(Data for review)
────
-- ==== Sys2Proof/Machine/Tab.lean ====
section
/-! DEFINITION. Sparse tables: a list of (key, value) pairs with strictly rising keys in which no entry equals what an
unlisted key reads as. Every memory and the register bank are such tables, so equal contents are equal lists. -/

namespace Sys2Proof.Machine

/-- Value at key `k`; `dflt k` when `k` is not listed. -/
def Tab.get {α : Type} (dflt : Nat → α) : List (Nat × α) → Nat → α
  | [], k => dflt k
  | (j, v) :: t, k => if k = j then v else Tab.get dflt t k

/-- The entry `(k, v)` put in front of the first entry with a greater key. -/
def Tab.insert {α : Type} (k : Nat) (v : α) : List (Nat × α) → List (Nat × α)
  | [] => [(k, v)]
  | (j, w) :: t => if k < j then (k, v) :: (j, w) :: t else (j, w) :: Tab.insert k v t

/-- The table without key `k`. -/
def Tab.erase {α : Type} (k : Nat) : List (Nat × α) → List (Nat × α)
  | [] => []
  | (j, w) :: t => if k = j then Tab.erase k t else (j, w) :: Tab.erase k t

/-- The table with `v` at key `k`. Writing the value an unlisted key reads as removes the entry. -/
def Tab.put {α : Type} [DecidableEq α] (dflt : Nat → α) (t : List (Nat × α)) (k : Nat) (v : α) : List (Nat × α) :=
  if v = dflt k then Tab.erase k t else Tab.insert k v (Tab.erase k t)

/-- Every key of the table lies above `lo`, the keys rise, and no entry is the default. -/
def Tab.wfAbove {α : Type} [DecidableEq α] (dflt : Nat → α) : Option Nat → List (Nat × α) → Bool
  | _, [] => true
  | lo, (j, v) :: t => (match lo with | none => true | some l => decide (l < j)) && decide (v ≠ dflt j) && Tab.wfAbove dflt (some j) t

/-- The canonical form of a table. -/
def Tab.wf {α : Type} [DecidableEq α] (dflt : Nat → α) (t : List (Nat × α)) : Bool := Tab.wfAbove dflt none t

end Sys2Proof.Machine
end

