-- ==== Sys2Proof/Machine/ClockOps.lean ====
section
/-! DEFINITION. Sources, the sample PLL, resynchronisation, coast, stopped sources, gating (chapter 15). -/

namespace Sys2Proof.Machine

/-- The clocks changed. -/
def Dev.modClk (d : Dev) (f : Clk → Clk) : Dev := { d with clk := f d.clk }

/-- CLK.SPLL_STATUS.STATE: 0 OFF, 1 ACQUIRE, 2 LOCKED, 3 SLEW, 4 COAST, 5 WAIT_SYNC, 6 STOPPED. -/
def Dev.pll (d : Dev) : Nat := d.get F.CLK_SPLL_STATUS_STATE

/-- The state of the sample PLL written; CLK.FERR reads 0 outside coast (R371). -/
def Dev.setPll (d : Dev) (v : Nat) : Dev := (d.setIf (v ≠ 4) F.CLK_FERR_ERR 0).set F.CLK_SPLL_STATUS_STATE v

/-- Milliseconds in tick boundaries. -/
def millis (n : Nat) : Nat := n * 400000

/-- Source `i` of R374 does not run. -/
def Dev.sourceDown (d : Dev) (i : Nat) : Bool := d.clk.down.getLsbD i

/-- Source `i` of R374 has stopped and no RESTART has relocked it (R375). -/
def Dev.sourceStopped (d : Dev) (i : Nat) : Bool := d.clk.stopped.getLsbD i

/-- A loss recorded (R374). A source other than REFIN stays stopped until RESTART (R375). -/
def Dev.recordLoss (d : Dev) (i : Nat) : Dev :=
  let d := ((d.set ⟨R.CLK_LOSS, i, 1⟩ 1).set ⟨R.CLK_LOSS, 16 + i, 1⟩ 0).set F.CLK_IRQ_STATUS_LOSS 1
  d.modClk fun k => { k with down := k.down ||| BitVec.twoPow 10 i
                             stopped := if i = 9 then k.stopped else k.stopped ||| BitVec.twoPow 10 i }

/-- A recorded source runs again (R375). -/
def Dev.recordBack (d : Dev) (i : Nat) : Dev :=
  let d := d.setIf (d.flag ⟨R.CLK_LOSS, i, 1⟩) ⟨R.CLK_LOSS, 16 + i, 1⟩ 1
  d.modClk fun k => { k with down := k.down &&& ~~~BitVec.twoPow 10 i }

/-- The link PLL stops: both ports go down, cause lane lock (R374). -/
def Dev.linkPllDown (d : Dev) : Dev :=
  let d := if d.flag F.CLK_PLL_STATUS_LINK_LOCK then d.recordLoss 8 else d
  ((d.set F.CLK_PLL_STATUS_LINK_LOCK 0).portDown .e 1).portDown .w 1

/-! ### Bypass and return (R366 to R368) -/

/-- DT holds (R247). -/
def Dev.holdDt (d : Dev) : Dev :=
  if d.ev.counting then { d with ev := { d.ev with counting := false, heldSince := d.ev.elapsed } } else d

/-- The sample-derived domains move to bypass: outputs muted, converters stopped, the link PLL without reference (R366,
R367). -/
def Dev.toBypass (d : Dev) (st : Nat) : Dev :=
  let d := (((d.setPll st).set F.CLK_SPLL_STATUS_MUTED 1).set F.CLK_SPLL_STATUS_BYPASS 1).set F.CLK_SYNC_STATUS_WAITING 0
  let d := (List.range 8).foldl (fun d i => d.setRuns (15 + i) false) d.holdDt
  (d.modClk fun k => { k with beyond := false, pulling := false, firstTick := none }).formWatch.linkPllDown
────
(Exercise goal) Reproduce the entries above in full and exactly.

(Response below)
-- ==== Sys2Proof/Machine/Tab.lean ====
section
/-! DEFINITION. Sparse tables: a list of (key, value) pairs with strictly rising keys in which no entry equals what an
unlisted key reads as. Every memory and the register bank are such tables, so equal contents are equal lists. -/

namespace Sys2Proof.Machine

/-- Value at key `k`; `dflt k` when `k` is not listed. -/
def Tab.get {α : Type} (dflt : Nat → α) : List (Nat × α) → Nat → α
  | [], k => dflt k
  | (j, v) :: t, k => if k = j then v else Tab.get dflt t k

/-- The entry `(k, v)` put in front of the first entry with a greater key. -/
def Tab.insert {α : Type} (k : Nat) (v : α) : List (Nat × α) → List (Nat × α)
  | [] => [(k, v)]
  | (j, w) :: t => if k < j then (k, v) :: (j, w) :: t else (j, w) :: Tab.insert k v t

/-- The table without key `k`. -/
def Tab.erase {α : Type} (k : Nat) : List (Nat × α) → List (Nat × α)
  | [] => []
  | (j, w) :: t => if k = j then Tab.erase k t else (j, w) :: Tab.erase k t

/-- The table with `v` at key `k`. Writing the value an unlisted key reads as removes the entry. -/
def Tab.put {α : Type} [DecidableEq α] (dflt : Nat → α) (t : List (Nat × α)) (k : Nat) (v : α) : List (Nat × α) :=
  if v = dflt k then Tab.erase k t else Tab.insert k v (Tab.erase k t)

/-- Every key of the table lies above `lo`, the keys rise, and no entry is the default. -/
def Tab.wfAbove {α : Type} [DecidableEq α] (dflt : Nat → α) : Option Nat → List (Nat × α) → Bool
  | _, [] => true
  | lo, (j, v) :: t => (match lo with | none => true | some l => decide (l < j)) && decide (v ≠ dflt j) && Tab.wfAbove dflt (some j) t

/-- The canonical form of a table. -/
def Tab.wf {α : Type} [DecidableEq α] (dflt : Nat → α) (t : List (Nat × α)) : Bool := Tab.wfAbove dflt none t

end Sys2Proof.Machine
end

-- ==== Sys2Proof/Machine/ClockOps.lean ====
section
/-! DEFINITION. Sources, the sample PLL, resynchronisation, coast, stopped sources, gating (chapter 15). -/

namespace Sys2Proof.Machine

/-- The clocks changed. -/
def Dev.modClk (d : Dev) (f : Clk → Clk) : Dev := { d with clk := f d.clk }

/-- CLK.SPLL_STATUS.STATE: 0 OFF, 1 ACQUIRE, 2 LOCKED, 3 SLEW, 4 COAST, 5 WAIT_SYNC, 6 STOPPED. -/
def Dev.pll (d : Dev) : Nat := d.get F.CLK_SPLL_STATUS_STATE

/-- The state of the sample PLL written; CLK.FERR reads 0 outside coast (R371). -/
def Dev.setPll (d : Dev) (v : Nat) : Dev := (d.setIf (v ≠ 4) F.CLK_FERR_ERR 0).set F.CLK_SPLL_STATUS_STATE v

/-- Milliseconds in tick boundaries. -/
def millis (n : Nat) : Nat := n * 400000

/-- Source `i` of R374 does not run. -/
def Dev.sourceDown (d : Dev) (i : Nat) : Bool := d.clk.down.getLsbD i

/-- Source `i` of R374 has stopped and no RESTART has relocked it (R375). -/
def Dev.sourceStopped (d : Dev) (i : Nat) : Bool := d.clk.stopped.getLsbD i

/-- A loss recorded (R374). A source other than REFIN stays stopped until RESTART (R375). -/
def Dev.recordLoss (d : Dev) (i : Nat) : Dev :=
  let d := ((d.set ⟨R.CLK_LOSS, i, 1⟩ 1).set ⟨R.CLK_LOSS, 16 + i, 1⟩ 0).set F.CLK_IRQ_STATUS_LOSS 1
  d.modClk fun k => { k with down := k.down ||| BitVec.twoPow 10 i
                             stopped := if i = 9 then k.stopped else k.stopped ||| BitVec.twoPow 10 i }

/-- A recorded source runs again (R375). -/
def Dev.recordBack (d : Dev) (i : Nat) : Dev :=
  let d := d.setIf (d.flag ⟨R.CLK_LOSS, i, 1⟩) ⟨R.CLK_LOSS, 16 + i, 1⟩ 1
  d.modClk fun k => { k with down := k.down &&& ~~~BitVec.twoPow 10 i }

/-- The link PLL stops: both ports go down, cause lane lock (R374). -/
def Dev.linkPllDown (d : Dev) : Dev :=
  let d := if d.flag F.CLK_PLL_STATUS_LINK_LOCK then d.recordLoss 8 else d
  ((d.set F.CLK_PLL_STATUS_LINK_LOCK 0).portDown .e 1).portDown .w 1

/-! ### Bypass and return (R366 to R368) -/

/-- DT holds (R247). -/
def Dev.holdDt (d : Dev) : Dev :=
  if d.ev.counting then { d with ev := { d.ev with counting := false, heldSince := d.ev.elapsed } } else d

/-- The sample-derived domains move to bypass: outputs muted, converters stopped, the link PLL without reference (R366,
R367). -/
def Dev.toBypass (d : Dev) (st : Nat) : Dev :=
  let d := (((d.setPll st).set F.CLK_SPLL_STATUS_MUTED 1).set F.CLK_SPLL_STATUS_BYPASS 1).set F.CLK_SYNC_STATUS_WAITING 0
  let d := (List.range 8).foldl (fun d i => d.setRuns (15 + i) false) d.holdDt
  (d.modClk fun k => { k with beyond := false, pulling := false, firstTick := none }).formWatch.linkPllDown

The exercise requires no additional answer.